So the same code does exactly the same thing:
Stream.of("I", "Love", "Stack Overflow")
.collect(Collectors.groupingBy(s -> s.length() > 3))
.forEach((k, v) -> System.out.println(k + " => " + v));
which also results in a Map<Boolean, List<String>>.
So is there any reason I should use partioningBy instead of groupingBy? Thanks

partitioningBy will always return a map with two entries, one for where the predicate is true and one for where it is false.
It is possible that both entries will have empty lists, but they will exist.
That's something that groupingBy will not do, since it only creates entries when they are needed.
At the extreme case, if you send an empty stream to partitioningBy you will still get two entries in the map whereas groupingBy will return an empty map.
EDIT: As mentioned below this behavior is not mentioned in the Java docs, however changing it would take away the added value partitioningBy is currently providing. For Java 9 this is already in the specs.
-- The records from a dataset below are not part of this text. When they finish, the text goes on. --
/-- The team whose request or scalar access carries a tag is in focus. -/
def State.focusTag (s : State) (tag : Nat) : State :=
  match s.reqs.find? (fun r => r.tag == tag) with
  | some r => s.focus r.uid
  | none =>
    match s.teams.find? (fun t => t.sent.any (fun x => x.2.1 == tag)) with
    | some t => s.focus t.uid
    | none => s

/-- The granules of a request that a step names and that can be performed. -/
def State.chosen (s : State) (r : GReq) (part : Nat) : List Nat :=
  r.grans.filter (fun g => bitAt part (g % 16) && !r.done.contains g && s.granReady r g)

/-- GLOBAL_REQUEST (R207): a request reaches its owner, which performs the granules named (R223). -/
def execGlobalRequest (x : ReqPart) (s : State) : Out :=
  let tag := x.tag
  let s := s.focusTag tag
  .next (match s.reqs.find? (fun r => r.tag == tag && r.uid == s.cur.uid && !r.performed) with
    | none => s
    | some r =>
      if r.pkg = s.ownPkg then
        let gs := s.chosen r x.part
        let s := gs.foldl (fun s g => s.performGranule r g) (s.checkReq r)
        (sortNat ((s.reqs.filter (fun q => q.tag == tag || (r.joint && r.mate q))).map GReq.tag)).foldl State.endReq s
      else if !s.inOrder r then s
      else State.setReq { s with outbox := s.outbox ++ (byLane r.accs).map (remoteMessage s.gtc r) } tag (fun q => { q with performed := true }))

/-! ### Replies (R244, R245) -/

/-- The flags that atomics of another package raised are not part of its answers: the old values give them again. -/
def answerFlags (r : GReq) (answers : List Answer) : Flags5 :=
  answers.foldl (fun acc x => if x.code != 0 then acc else
    match r.accs.find? (fun a => a.lane == x.lane && a.kind == 2) with
    | some a => acc ||| (atomValue r.instr (natOf x.data) (natOf a.data) (natOf a.exp)).2
    | none => acc) 0

/-- The sectors that a reply of another package carries for the L1 of its request's core (R231): a load that L1 may serve fills
them, and another writes those that the L1 holds. Where the L1 has been written since the request was made, what is older cannot
be told, and the sector goes. -/
def State.takeFill (s : State) (r : GReq) (f : Fill) : State :=
  let k := l1Key r.ctx (r.core / 256) (r.core % 256) f.addr
  let x : Sector := { data := s.overlay r.ctx r.core (f.addr / 32 * 32) f.data, key := f.key, rd := f.rd, w := f.w, ctx := r.ctx, prio := fillPrio r.instr }
  match FMap.get? s.l1 k with
  | some y => if y.at_ < r.tag then s.l1Put (r.core / 256) (r.core % 256) k x else { s with l1 := FMap.erase s.l1 k }
  | none => if r.eligible then s.l1Put (r.core / 256) (r.core % 256) k x else s

/-- What a reply of another package does to the L1 of its request's core. -/
def State.takeFills (s : State) (r : GReq) (answers : List Answer) : State :=
  if r.pkg = s.ownPkg then s
  else
    let s := (r.accs.filter (fun a => a.kind == 2)).foldl (fun s a => s.l1Drop r.ctx (r.core / 256) (r.core % 256) a.ea.toNat) s
    (answers.flatMap (fun x => if x.code = 0 then x.fills else [])).foldl (fun s f => s.takeFill r f) s

/-- Good answers delivered: registers, counts (R443) and flags (R250). -/
def State.takeAnswers (s : State) (r : GReq) (answers : List Answer) : State :=
  let handler := match s.cur.block with | some b => b.handler | none => false
  let views := if handler then s.cur.code.mview else s.cur.kern.mview
  let good := answers.filter (fun x => x.code == 0)
  let t := good.foldl (fun t x => t.deliverTo views r.instr x.lane x.data) s.cur
  let moved := (good.map Answer.lane).filter (fun l => (t.lane l).regs != (s.cur.lane l).regs)
  let t : Team := { t with paths := t.paths.map (fun (p : Path) => if shares p.lanes moved then { p with still := false } else p) }
  let bytes := (r.accs.filter (fun a => (a.kind == 0 || a.kind == 1) && answers.any (fun x => x.lane == a.lane && x.code == 0))).foldl
    (fun acc a => acc + a.width) 0
  State.countCur (State.wordFlags { s with cur := t, reqs := s.reqs.filter (fun q => q.tag != r.tag) } r.word
    (r.flags ||| answerFlags r answers)) 11 bytes

/-- What stays of a request whose reply has returned: the lanes whose faults wait for an instruction boundary. -/
def State.keepFaults (s : State) (r : GReq) (ls : List Nat) (answers : List Answer) : State :=
  if ls.isEmpty then s
  else
    let q : GReq := { r with
      accs := r.accs.filter (fun a => ls.contains a.lane), answers := answers.filter (fun x => ls.contains x.lane), performed := true,
      back := true }
    { s with reqs := s.reqs ++ [q] }
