/-- Members fire one after another; none where one of them cannot yet. -/
def fireMembers : List (Nat × Bool) → State → Option State
  | [], s => some s
  | (uid, head) :: us, s =>
    match (s.focus uid).fireRound head with
    | some s => fireMembers us s
    | none => none

/-- The pages of every member asked for, where a round cannot fire for want of them. -/
def bringMembers : List (Nat × Bool) → State → State
  | [], s => s
  | (uid, head) :: us, s =>
    bringMembers us (s.onTeam uid (fun s => match s.cur.spanHead with
      | none => s
      | some (_, _, _, _, ha, hb) => (s.bringPages (s.cur.roundPages head ha hb)).1))

/-- SPAN_ROUND_FIRE (R279, R280) for the focused team's span. -/
def execSpanRoundFire (s : State) : Out :=
  .next (match s.cur.span, s.cur.spanHead with
    | some m, some _ =>
      let ids := s.memberIds s.cur m
      let us := ids.filterMap s.team?
      let me := s.cur.uid
      if !m.opened || s.halted s.cur.ctx then s
      else if (s.members s.cur m).length < m.len || us.any (fun u => u.status != .running) then { s with cur := s.cur.dropRound 2 }
      else if us.any (fun u => u.spanHead.isNone) then s
      else
        let abytes := match us with
          | u :: _ => (match u.spanHead with | some (_, _, _, _, ha, _) => (match u.chan ha with | some c => c.bytes | none => 0) | none => 0)
          | [] => 0
        if m.broken || !roundAgrees (us.filterMap Team.spanHead) abytes then
          s.mapTeams (fun (t : Team) => if ids.contains t.uid && t.status != .absent then
            { t.dropRound 1 with span := t.span.map (fun (x : SpanMember) => { x with broken := true }) } else t)
        else
          let heads := ids.map (fun i => (i, some i == ids.head?))
          let first := us.all (fun u => match u.head true with | some c => s.firstInLine u true c | none => false)
          if !(s.roundFires s.cur && first) then s
          else match fireMembers heads s with
            | some s => s.focus me
            | none => bringMembers heads s
    | _, _ => s)

/-- A member's fired command of the round. -/
def Team.roundOp (t : Team) : Option (Fired × Shape × Bool × Bool × Nat × Nat) :=
  t.fired.findSome? (fun f => match f.cmd.op with | .spanMma sh z k ha hb => some (f, sh, z, k, ha, hb) | _ => none)

/-- The B panels of a round in chain order; none while a line is absent. -/
def roundPanels (s : State) : List Nat → Option (List Panel)
  | [] => some []
  | uid :: us =>
    let t := s.focus uid
    match t.cur.roundOp with
    | none => none
    | some (f, sh, _, _, _, hb) =>
      match t.panel hb f.in2Start (16 * sh.n16) (64 * sh.k64) sh.bfmt false sh.mx, roundPanels s us with
      | some p, some ps => some (p :: ps)
      | _, _ => none

/-- Every member's command completes, and is counted in its own sett (R443). -/
def retireRound (afmt : Nat) : List Nat → State → State
  | [], s => s
  | uid :: us, s =>
    let s := s.focus uid
    let s := match s.cur.roundOp with
      | some (f, sh, _, _, ha, hb) => ((s.useRanges [(ha, f.inStart), (hb, f.in2Start)]).retireOp f).countCur (matClass afmt) (8 * sh.m8 * (16 * sh.n16) * elemsOf sh.bfmt (64 * sh.k64))
      | none => s
    retireRound afmt us s

/-- SPAN_ROUND_COMPLETE (R279): the round of which a fired command of the focused team is part. -/
def execSpanRoundComplete (op : Nat) (s : State) : Out :=
  .next (match s.cur.span, s.cur.fired.find? (fun f => f.id == op) with
    | some m, some _ =>
      let ids := s.memberIds s.cur m
      let me := s.cur.uid
      (match ids.head?.bind s.team?, ids.getLast?.bind s.team? with
       | some hd, some tl =>
         (match hd.roundOp, tl.roundOp, roundPanels s ids with
          | some (fa, sha, _, _, ha, _), some (_, sht, zero, _, _, _), some bs =>
            let ktot := bs.foldl (fun acc b => acc + b.kb) 0
            (match (s.focus hd.uid).panel ha fa.inStart (8 * sha.m8) ktot sha.afmt false sha.mx with
             | none => s
             | some a =>
               let (acc, fl) := productInto a bs sht.t sht.n16 zero tl.acc (gridOf (8 * sht.m8) (16 * sht.n16)) tl.acc 0
               let s := s.setTeam tl.uid (fun t => { t.orFlags fl with acc := acc })
               (retireRound sha.afmt ids s).focus me)
          | _, _, _ => s)
       | _, _ => s)
    | _, _ => s)

end Sys2Proof.Machine
end

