-- ==== Sys2Proof/Machine/Cle.lean ====
section
/-!
DEFINITION. The collective engine of a sett: trigger counters (R293 to R295), armed entries and their accesses (R290 to
R292, R296, R317, R421), messages of class 0 between setts (R377, R383, R384, R426, R427), the counter instructions
(R318 to R320) and barriers (R321, R429).
-/

namespace Sys2Proof.Machine

/-! ### Messages of class 0 (R383, R426, R427) -/

/-- The body of a message as it leaves for another package (log entry 21). -/
def ctlBodyBytes : CtlBody → List Byte
  | .increment ctx i n => bytesOf 1 0 ++ bytesOf 2 ctx ++ bytesOf 2 i ++ bytesOf 2 n
  | .flag ctx a v c => bytesOf 1 1 ++ bytesOf 2 ctx ++ bytesOf 8 a.toNat ++ bytesOf 8 v.toNat ++ bytesOf 4 c.toNat
  | .arrival ctx i m x lag recd team =>
    bytesOf 1 2 ++ bytesOf 2 ctx ++ bytesOf 2 i ++ bytesOf 4 m ++ bytesOf 4 x ++ bytesOf 4 lag ++ bytesOf 8 recd.toNat ++ bytesOf 8 team
  | .arrived ctx team v => bytesOf 1 3 ++ bytesOf 2 ctx ++ bytesOf 8 team ++ (match v with | some x => bytesOf 1 0 ++ bytesOf 4 x | none => bytesOf 1 1)
  | .record ctx a bs c => bytesOf 1 4 ++ bytesOf 2 ctx ++ bytesOf 8 a.toNat ++ bytesOf 2 c ++ bs
  | .abort ctx g => bytesOf 1 5 ++ bytesOf 2 ctx ++ bytesOf 8 g

/-- The context a message concerns. -/
def ctlContext : CtlBody → Nat
  | .increment ctx _ _ | .flag ctx _ _ _ | .arrival ctx _ _ _ _ _ _ | .record ctx _ _ _ | .arrived ctx _ _ | .abort ctx _ => ctx

/-- The number of a sett over all packages. -/
def pairKey (pkg sett : Nat) : Nat := pkg * 64 + sett

/-- A message for another package in the outbox: code 8, destination, CSEQ, SGTC and body (log entry 21). -/
def ctlBytes (pkg sett : Nat) (m : CtlMsg) : List Byte :=
  bytesOf 1 8 ++ bytesOf 2 (pairKey pkg sett) ++ bytesOf 2 (pairKey m.srcPkg m.srcSett) ++ bytesOf 4 m.cseq ++ bytesOf 8 m.sgtc
    ++ ctlBodyBytes m.body

/-- A message of a sett to another one, numbered (R383) and stamped (R426). -/
def State.sendCtl (s : State) (src pkg sett : Nat) (b : CtlBody) : State :=
  let n := FMap.getD (s.sett src).cseqOut (pairKey pkg sett) 1
  let m : CtlMsg := { srcPkg := s.ownPkg, srcSett := src, cseq := n, sgtc := s.gtc, body := b }
  let s := s.setSett src (fun x => { x with cseqOut := FMap.set x.cseqOut (pairKey pkg sett) (n + 1) })
  if pkg = s.ownPkg then { s with transit := s.transit ++ [(sett, m)] }
  else { s with outbox := s.outbox ++ [ctlBytes pkg sett m] }

/-- A copy with this CSEQ has not been accepted (R383). -/
def Sett.fresh (x : Sett) (key n : Nat) : Bool :=
  let (h, seen) := FMap.getD x.cseqIn key (0, [])
  decide (h < n) || (decide (n < h) && decide (h ≤ n + 1024) && !seen.contains n && n != 0)

/-- A CSEQ accepted: the highest number and the 1,024 below it are kept (R383). -/
def Sett.accept (x : Sett) (key n : Nat) : Sett :=
  let (h, seen) := FMap.getD x.cseqIn key (0, [])
  let h' := max h n
  { x with cseqIn := FMap.set x.cseqIn key (h', (insertNat n seen).filter (fun k => decide (h' ≤ k + 1024))) }

/-- The receipt stamp (R427). -/
def State.stamp (s : State) (sgtc : Nat) : Nat := max s.gtc (sgtc + 1)

/-! ### Counters (R293, R294) -/

/-- The number in its sett of a context's counter; none beyond the context's range. -/
def State.ctrNo (s : State) (ctx sett i : Nat) : Option Nat :=
  (s.ctx? ctx).bind (fun c => if i < c.cntCount then (FMap.get? c.cntBase sett).map (fun b => b + i) else none)

/-- A counter of a sett. -/
def State.counter (s : State) (sett no : Nat) : Counter := FMap.getD (s.sett sett).counters no { value := 0, gen := 0 }

/-- sext(x, 32) >= 0. -/
def notNeg (x : BitVec 32) : Bool := !x.msb

/-- THRESH of an entry. -/
def Entry.thresh (e : Entry) : BitVec 32 := BitVec.ofNat 32 (fieldAt e.bytes 8 4)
partitioningBy is slightly more efficient, using a special Map implementation optimized for when the key is just a boolean.
(It might also help to clarify what you mean; partitioningBy helps to effectively get across that there's a boolean condition being used to partition the data.)

partitioningBy method will return a map whose key is always a Boolean value, but in case of groupingBy method, the key can be of any Object type
//groupingBy
Map<Object, List<Person>> list2 = new HashMap<Object, List<Person>>();
list2 = list.stream().collect(Collectors.groupingBy(p->p.getAge()==22));
System.out.println("grouping by age -> " + list2);
//partitioningBy
Map<Boolean, List<Person>> list3 = new HashMap<Boolean, List<Person>>();
list3 = list.stream().collect(Collectors.partitioningBy(p->p.getAge()==22));
System.out.println("partitioning by age -> " + list2);
As you can see, the key for map in case of partitioningBy method is always a Boolean value, but in case of groupingBy method, the key is Object type
Detailed code is as follows:
class Person {
String name;
int age;
Person(String name, int age) {
this.name = name;
this.age = age;
}
public String getName() {
return name;
}
public int getAge() {
return age;
}
public String toString() {
return this.name;
}
}
public class CollectorAndCollectPrac {
public static void main(String[] args) {
Person p1 = new Person("Kosa", 21);
Person p2 = new Person("Saosa", 21);
Person p3 = new Person("Tiuosa", 22);
Person p4 = new Person("Komani", 22);
Person p5 = new Person("Kannin", 25);
Person p6 = new Person("Kannin", 25);
Person p7 = new Person("Tiuosa", 22);
ArrayList<Person> list = new ArrayList<>();
list.add(p1);
list.add(p2);
list.add(p3);
list.add(p4);
list.add(p5);
list.add(p6);
list.add(p7);
// groupingBy
Map<Object, List<Person>> list2 = new HashMap<Object, List<Person>>();
list2 = list.stream().collect(Collectors.groupingBy(p -> p.getAge() == 22));
System.out.println("grouping by age -> " + list2);
// partitioningBy
Map<Boolean, List<Person>> list3 = new HashMap<Boolean, List<Person>>();
list3 = list.stream().collect(Collectors.partitioningBy(p -> p.getAge() == 22));
System.out.println("partitioning by age -> " + list2);
}
}

Another difference between groupingBy and partitioningBy is that the former takes a Function<? super T, ? extends K> and the latter a Predicate<? super T>.
When you pass a method reference or a lambda expression, such as s -> s.length() > 3, they can be used by either of these two methods (the compiler will infer the functional interface type based on the type required by the method you choose).
However, if you have a Predicate<T> instance, you can only pass it to Collectors.partitioningBy(). It won't be accepted by Collectors.groupingBy().
And similarly, if you have a Function<T,Boolean> instance, you can only pass it to Collectors.groupingBy(). It won't be accepted by Collectors.partitioningBy().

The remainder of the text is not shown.